Auch schmerzhafte Einzelheiten erspart sie den Lesern nicht. Die Gamma-Knife-Strahlentherapie, bei der ihr eine Metallkrone auf den Kopf geschraubt wurde, etwa. Blut und Tränen liefen ihr übers Gesicht, und ihr Mann musste sich fast übergeben, als er sie zum ersten Mal so sah. Oder die Zeit, zu der ihr die Haare büschelweise ausfielen. Zu der sie aufgedunsen war und sich auf Fotos selbst nicht mehr erkannte, weil sie so viel Kortison einnehmen musste.

Das Comeback-Konzert war eine Katastrophe

Vieles liest sich quälend. Auch die Erzählungen vom ersten Konzert, zu dem Fredriksson sich im Jahr 2007 trieb. Sie wollte unbedingt wieder auf die Bühne, doch der Auftritt bei der „Night of the Proms“ in Antwerpen war eine Katastrophe. Fredriksson konnte sich die Texte ihrer Songs nicht merken, übte und übte und vergaß auf der Bühne doch die Hälfte. Ihr Bandpartner Per Gessle musste sie zu einem weiteren Lied überreden. Erst nach fünf Konzerten „war alles gut“, schreibt sie. Tatsächlich ging Roxette sofort danach auf Welttournee in 49 Länder.

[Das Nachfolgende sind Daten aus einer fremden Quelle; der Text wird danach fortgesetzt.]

-- ==== Sys2Proof/Machine/Window.lean ====
section
/-! DEFINITION. The remote and system windows (R20, R67): the streams behind them (R155, R156, R161) and the flits that their traffic
takes (R157, R158). -/

namespace Sys2Proof

open Machine

/-! Flits (R157). -/

/-- The bytes 0x00 to 0x0F of a flit. -/
def Flit.head (f : Flit) : List Byte :=
  leBytes 2 f.stream ++ leBytes 1 f.kind ++ bvBytes 1 f.keygen ++ leBytes 2 f.len ++ leBytes 2 0 ++ leBytes 8 f.seq

/-- The 224 bytes of its encrypted payload. -/
def Flit.payload (f : Flit) : List Byte := (padTo 224 f.cipher).take 224

/-- The 256 bytes of a flit. -/
def Flit.bytes (f : Flit) : List Byte := f.head ++ f.payload ++ bvBytes 16 f.tag

/-- The numbers of an atomic that a request asks for. -/
def AtomAsk.nums (a : AtomAsk) : List Nat := [a.op, a.t.code, a.mode.toNat, a.v, a.v2]

end Sys2Proof

namespace Sys2Proof.Machine

/-- A sample for monitor k of an enclave and of its partition (R15). -/
def State.sampleEncl (s : State) (e k v : Nat) : State :=
  let x := s.encl e
  let s := s.setEncl e { x with monitors := mset x.monitors k (((mget x.monitors k).getD Monitor.empty).sample v) }
  let p := s.part x.part
  s.setPart x.part { p with monitors := mset p.monitors k (((mget p.monitors k).getD Monitor.empty).sample v) }

/-- The package that a remote window names (R155). -/
def State.windowPeer (s : State) (w : Nat) : Nat := (s.fabricF + w) % 15

/-- The number of the enclave's stream in UP to a package, if the fabric holds the package (R155, R156). -/
def State.streamUp (s : State) (e peer : Nat) : Option Nat :=
  if s.fabricP ≤ peer then none
  else (s.streams.find? fun q => q.2.enclave == e && q.2.peer == peer && q.2.state == .up).map Prod.fst

/-- Is a window of an enclave reachable: a stream in UP to its package, or, for the system window, an IDE stream in UP whose
device interface is in RUN (R155, R161)? -/
def State.windowUp (s : State) (e w : Nat) : Bool :=
  if w = 15 then s.ides.any fun d => d.2.enclave == e && d.2.state == .up && d.2.run
  else (s.streamUp e (s.windowPeer w)).isSome

/-! Tags and flits (R157). -/

/-- The nonce of a flit; the direction is 0 from the lower package number to the higher. -/
def flitNonce (stream : Nat) (keygen : BitVec 8) (src dst seq : Nat) : BitVec 96 :=
  BitVec.ofNat 96 (stream % 2 ^ 16 * 2 ^ 80 + keygen.toNat * 2 ^ 72 + (if src ≤ dst then 0 else 2 ^ 64) + seq % 2 ^ 64)

/-- Does the tag of a flit that has come on a stream verify? -/
def State.tagOk (s : State) (t : Stream) (f : Flit) : Bool :=
  f.tag == gcmTag (Config.keyBits t.key) (flitNonce f.stream f.keygen t.peer s.fabricF f.seq) f.head f.payload

/-- A flit of the stream's generation, encrypted and with its tag; unused payload bytes encrypt zeros. A teardown flit is not
encrypted and has no tag. -/
def State.flit (s : State) (n : Nat) (t : Stream) (kind : Nat) (write : Bool) (va : BitVec 64) (data : List Byte)
    (atomic : Option AtomAsk) : Flit :=
  let key := Config.keyBits t.key
  let nonce := flitNonce n t.keygen s.fabricF t.peer t.tx
  let plain := (Config.flitPayload kind write va data (atomic.elim [] AtomAsk.nums)).take 224
  let plainF : Flit := ⟨n, kind, t.keygen, 0, t.tx, [], 0, true, write, va, data, atomic⟩
  if kind = 4 then plainF
  else
    let f : Flit := { plainF with
      len := plain.length, cipher := (padTo 224 plain).mapIdx fun i b => b ^^^ gcmStream key nonce i }
    { f with tag := gcmTag key nonce f.head f.payload }

/-- The last 512 flits of a replay buffer (R158). -/
def lastFlits (l : List Flit) : List Flit := l.drop (l.length - 512)

/-- Sends a new flit on a stream: it takes the transmit sequence, which advances, and enters its port's replay buffer (R158). A
sample of the retries is taken every 2^20 flits (R14). -/
def State.sendFlit (s : State) (n kind : Nat) (write : Bool) (va : BitVec 64) (data : List Byte) (atomic : Option AtomAsk) :
    State :=
  match mget s.streams n with
  | none => s
  | some t =>
      let f := s.flit n t kind write va data atomic
      let due := (t.tx + 1) % 2 ^ 20 = 0
      let s := if due then s.sampleEncl t.enclave 5 t.retried else s
      { s with
        streams := mset s.streams n { t with tx := t.tx + 1, retried := if due then 0 else t.retried }
        replay := mset s.replay t.port (lastFlits ((mget s.replay t.port).getD [] ++ [f])) }

/-- Must a stream be keyed afresh before it carries more (R160)? The last 2^20 numbers of a generation are kept free for what is
already under way (assumption log 112). -/
def Stream.spent (t : Stream) : Bool := decide (2 ^ 40 - 2 ^ 20 ≤ t.tx)

/-! Requests (R67). -/

/-- The stream by which an enclave's access through a window goes, with the SEQ that its flit takes. -/
def State.viaOf (s : State) (e w : Nat) : Option (Via × Nat) :=
  if w = 15 then
    (s.ides.find? fun d => d.2.enclave == e && d.2.state == .up && d.2.run).map fun d => (.ide d.1, 0)
  else (s.streamUp e (s.windowPeer w)).map fun n => (.link n, ((mget s.streams n).map Stream.tx).getD 0)

/-- Does an access through a window wait for its stream to be keyed afresh? -/
def State.windowWaits (s : State) (e w : Nat) : Bool :=
  w != 15 && (s.streamUp e (s.windowPeer w)).any fun n => (mget s.streams n).any Stream.spent

/-- An access through a window becomes one link transaction, at an address of the far end, and who makes it waits for the answer. -/
def State.sendFar (s : State) (e w pa page : Nat) (who : Asker) (write : Bool) (data : List Byte) (atomic : Option AtomAsk) :
    State :=
  match s.viaOf e w with
  | none => s
  | some (via, seq) =>
      let s := match via with
        | .link n => s.sendFlit n 1 write (BitVec.ofNat 64 (pa % 2 ^ 48)) data atomic
        | .ide _ => s
      { s with far := s.far ++ [(s.next, ⟨via, seq, who, e, BitVec.ofNat 64 pa, page, write, data⟩)], next := s.next + 1 }

/-- Sends the requests of an access of several bytes, 224 to a flit; their answers are the free bytes that the access takes at once
(assumption log 70). -/
def State.askWindow (s : State) (e w pa : Nat) (write : Bool) (bs : List Byte) : State :=
  match s.viaOf e w with
  | some (.link n, _) =>
      (List.range ((bs.length + 223) / 224)).foldl (fun s i =>
        s.sendFlit n 1 write (BitVec.ofNat 64 ((pa + 224 * i) % 2 ^ 48)) ((bs.drop (224 * i)).take 224) none) s
  | some (.ide _, _) | none => s

/-- The free bytes that a window answers with. -/
def State.windowBytes (s : State) (pa n : Nat) : List Byte :=
  (List.range n).map fun i => (Config.freeBits (.window (pa + i)) s.free).setWidth 8

/-- Who waits for a far end, as a group. -/
def Asker.group : Asker → Option Nat
  | .lane g _ _ => some g
  | .hart _ => none

/-- Does somebody wait for a far end? -/
def State.asked (s : State) (who : Asker) : Bool := s.far.any fun q => q.2.who == who

/-- The launch status LINK_KEY (R396). -/
def stLinkKey : Nat := 0x16

end Sys2Proof.Machine
end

Die Gedächtnisprobleme aber blieben. Bis heute hat Fredriksson Schwierigkeiten, sich die Texte der Lieder zu merken, die sie schon Tausende Male gesungen hat. In späteren Jahren trat sie oft, auf einem Hocker sitzend, auf, weil der Fuß nicht mehr mitspielte. Offenbar war es das wert. Das Gefühl, auf der abgedunkelten Bühne zu stehen und den Jubel zu hören, sagt sie, sei „das Wunderbarste, das es gibt“.

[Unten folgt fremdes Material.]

/-- One step of a path number whose path no longer runs: its pending arm runs (R185), its landing completes (R186), or a
landing without lanes is forgotten; `none` when nothing is to be done. -/
def Ctx.settleOne (c : Ctx) (o : Nat) : Option Ctx :=
  let entry : Option Ctx := (c.dueEntry o (c.lastOwned o)).map fun e =>
    { c with
      paths := mset c.paths e.runs { Path.start e.pc e.lanes e.mode e.pend e.last e.place with arms := e.arms }
      stack := dropLastOf (Entry.dueAt o (c.lastOwned o)) c.stack }
  match c.lastOwned o with
  | none => entry
  | some r =>
      if r.need = 0 then some (c.dropRcd r.uid)
      else if entry.isSome then entry
      else if maskSub r.need r.arrived && !r.away then
        let mode := modeMerge (r.modes.map fun a => (a.1 &&& r.need, a.2))
        let again := r.outer.head?.bind fun u => (c.rcd u).filter fun q => q.id == r.id && q.depth == r.depth
        match again with
        | some q => some ((c.dropRcd r.uid).setRcd (q.arrive o r.place r.need mode))
        | none =>
            some { c.dropRcd r.uid with
              paths := mset c.paths o (Path.start (pcAdd r.join 2) r.need mode r.outer none r.place) }
      else none

/-- The path numbers that own a landing or an entry and neither run nor wait in another path's entry (R192). -/
def Ctx.idleOwners (c : Ctx) : List Nat :=
  ((c.recs.map fun r => r.owner) ++ (c.stack.map fun e => e.owner)).filter fun o =>
    !c.running o && !c.stack.any fun e => e.runs == o && e.owner != o

/-- Everything that follows from an arrival or an exit (R185, R186); the fuel bounds the landings and entries. -/
def Ctx.settle : Nat → Ctx → Ctx
  | 0, c => c
  | fuel + 1, c =>
      match c.idleOwners.findSome? c.settleOne with
      | none => c
      | some c => Ctx.settle fuel c

/-- The context after everything that follows. -/
def Ctx.settled (c : Ctx) : Ctx := c.settle (2 * (c.recs.length + c.stack.length) + 2)

/-- Takes lanes that have exited out of every landing, entry and meeting (R148, R186, R295). -/
def Ctx.without (c : Ctx) (lanes : LaneMask) : Ctx :=
  let stack := (c.stack.map fun e => { e with lanes := e.lanes &&& ~~~lanes }).filter fun e => e.lanes != 0
  let paths := (c.paths.map fun p => (p.1, { p.2 with mask := p.2.mask &&& ~~~lanes })).filter fun p => p.2.mask != 0
  ⟨paths, stack, c.recs.map fun r => { r with need := r.need &&& ~~~lanes, arrived := r.arrived &&& ~~~lanes },
   (c.meets.map fun m => (m.1, m.2 &&& ~~~lanes)).filter fun m => m.2 != 0,
   c.barm.filter fun b => !lanes.getLsbD b.1⟩

/-! Taking a trap. -/

/-- The trap code LANDING_OVERFLOW. -/
def trapOverflow : Nat := 7
/-- The trap code HANDLE_INVALID. -/
def trapHandle : Nat := 0x0C

/-- Does the launch of a group have a code object with a trap entry (R208)? -/
def State.trapFn (s : State) (l : Launch) : Option Nat := (mget s.objs l.obj).bind CodeObj.trapFn

/-- The depth at which a handler lane's frames begin: the frame of the trap entry is pushed on the lane's own. -/
def pushFrame (fn tr : Nat) (x : Lane) : Lane := { x with frames := ⟨fn, tr, 0, [], []⟩ :: x.frames }

/-- Takes a trap in a group (R404 to R407): inside a handler it is a double trap; with its bit in the delivery mask clear
it ends the launch with UNHANDLED_TRAP; without a trap entry it ends it with NO_HANDLER; otherwise the group's path state
is frozen and the trap entry function starts at its entry as one core path of the trapping lanes, with the trapping
path's copy of the mode word as it was before the instruction. While the trap entry has no translation (R218), what traps
waits for one, as `wait` tells. -/
def State.takeTrapOr (s : State) (gid pid : Nat) (p : Path) (t : TrapInfo) (wait : Nat → State) : State :=
  let g := s.group gid
  let team := s.team g.team
  let l := s.launch team.launch
  if g.handler.isSome then s.endLaunch team.launch stDoubleTrap 0 0 t.code
  else if t.code < 0x10 ∧ g.tmask.getLsbD t.code = false then s.endLaunch team.launch stUnhandled t.code p.pc t.code
  else
    match s.trapFn l with
    | none => s.endLaunch team.launch stNoHandler 0 0 t.code
    | some fn =>
        match s.findTrans l.enclave l.obj fn g.width (l.budget g.role) (team.core / 8) with
        | none => wait fn
        | some (n, tr) =>
            let frozen : Ctx := { g.ctx with paths := mupd g.ctx.paths pid fun q => { q with stage := .none } }
            let h : Handler := ⟨BitVec.ofNat 8 t.code, t.lanes, p.pc, t.flags, t.opnds, pid, frozen, 0, 0, p.mode⟩
            let g := g.mapLanes (lanesOf t.lanes) fun _ => pushFrame fn n
            let path := Path.start tr.entry t.lanes p.mode [] none .core
            let g := { g with ctx := ⟨[(g.fresh, path)], [], [], [], []⟩, handler := some h, fresh := g.fresh + 1 }
            let s := ((s.setGroup gid g).countEntry l.enclave team.core p.stage).useTrans n
            if t.code = 0x0E then s.bump l.enclave 17 team.core 1 else s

FILE - Singer Marie Fredriksson and guitarist Per Gessle from the band Roxette on stage during a concert in the Lanxess Arena in Cologne, Germany, 24 June 2015. Photo: Henning Kaiser/dpa (zu dpa "Albumbesprechung "Kleiner Trost? Roxette nach Tour-Absage mit neuem Album" vom 31.05.2016) +++(c) dpa - Bildfunk+++ | Verwendung weltweit
Einer der letzten gemeinsamen Auftritte: Roxette im Frühjahr 2015 in Köln. Marie Fredriksson singt im Sitzen, da sie nicht mehr lange Zeit stehen kann
Quelle: picture alliance / dpa

Das Ende des Buches war vermutlich anders geplant. Dem letzten Kapitel über ein bewegendes Konzert im Stockholmer Regen wurde ein Nachwort angefügt. Darin erzählt Fredriksson, dass sie nie wieder auf Tournee gehen wird. Im Frühling 2016 war sie schwer gestürzt. Dem Stress so vieler Auftritte sei sie nicht mehr gewachsen.

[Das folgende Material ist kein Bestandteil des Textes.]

/-! Lanes of a group. -/

/-- The lanes of a group that can still execute: those of the running context that have not exited (R148), in a handler
the handler's lanes that have not left it (R340). -/
def Group.live (g : Group) : LaneMask :=
  match g.handler with
  | none => widthMask g.width &&& ~~~g.exited
  | some h => h.lanes &&& ~~~(g.exited ||| h.trets ||| h.skips)

/-- Have all lanes of the group executed EXIT? -/
def Group.allExited (g : Group) : Bool := widthMask g.width &&& ~~~g.exited == 0

/-- The context with every path changed. -/
def Ctx.mapPaths (c : Ctx) (f : Path → Path) : Ctx := { c with paths := c.paths.map fun p => (p.1, f p.2) }

/-- The group with every path of its running and frozen contexts changed. -/
def Group.mapPaths (g : Group) (f : Path → Path) : Group :=
  { g with
    ctx := g.ctx.mapPaths f
    handler := g.handler.map fun h => { h with frozen := h.frozen.mapPaths f } }

/-- The state with a path of a group as its executing path. -/
def State.exeOf (s : State) (gid pid : Nat) : Option Exe := { s with cur := some (gid, pid) }.exe?

/-- Raises a trap at the instruction where a path of a group waits, in the path's lanes. -/
def State.trapAt (s : State) (gid pid code : Nat) : State :=
  match s.exeOf gid pid with
  | none => s
  | some x =>
      match (x.tr.fetch x.p.pc).1 with
      | .ok i => s.raiseTrap gid pid x.p ⟨code, x.p.mask, 0, x.lanes.map fun l => (l, x.shownOps i l)⟩
      | .illegal _ | .undefinedMajor | .malformed => s

/-- The path that holds the lowest lane among those that satisfy a test (R405). -/
def Ctx.lowestPath (c : Ctx) (f : Path → Bool) : Option Nat :=
  ((c.paths.filter fun p => f p.2).foldl (fun (best : Option (Nat × Nat)) p =>
    match best with
    | none => some (leastLane p.2.mask, p.1)
    | some b => if leastLane p.2.mask < b.1 then some (leastLane p.2.mask, p.1) else best) none).map Prod.snd

/-! Checks of operands that are read once. -/

/-- A trap in every lane of the path, guard ignored. -/
def Exe.trapAll (x : Exe) (i : Instr) (code : Nat) : State := x.trap i code x.lanes 0

/-- The lane that operands read once are read from: the lowest active lane. -/
def Exe.onceLane (x : Exe) (i : Instr) : Nat := (x.active i.ctl).headD x.first

/-- Goes on with an instruction unless the read of its operands, once, is a poison read that traps (R237, R405). -/
def Exe.once (x : Exe) (i : Instr) (k : List Val → State) : State :=
  if x.onceTraps i then x.trap i 3 [x.onceLane i] 0 else k (x.onceVals i)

Sie habe ihre Freude am Leben nicht verloren, schreibt sie, sie sitze gern in der Sonne und sei dankbar für die Liebe zu ihrer Familie. Doch nach diesem Buch weiß der Leser: Das war es noch nicht. Marie Fredriksson kann nicht einfach Pause machen. Schon hat sie sich ein nächstes Projekt vorgenommen. Sie will wieder richtig gehen lernen. Dafür hat sie sich eine Schiene anpassen lassen. Aus schwarzem Leder.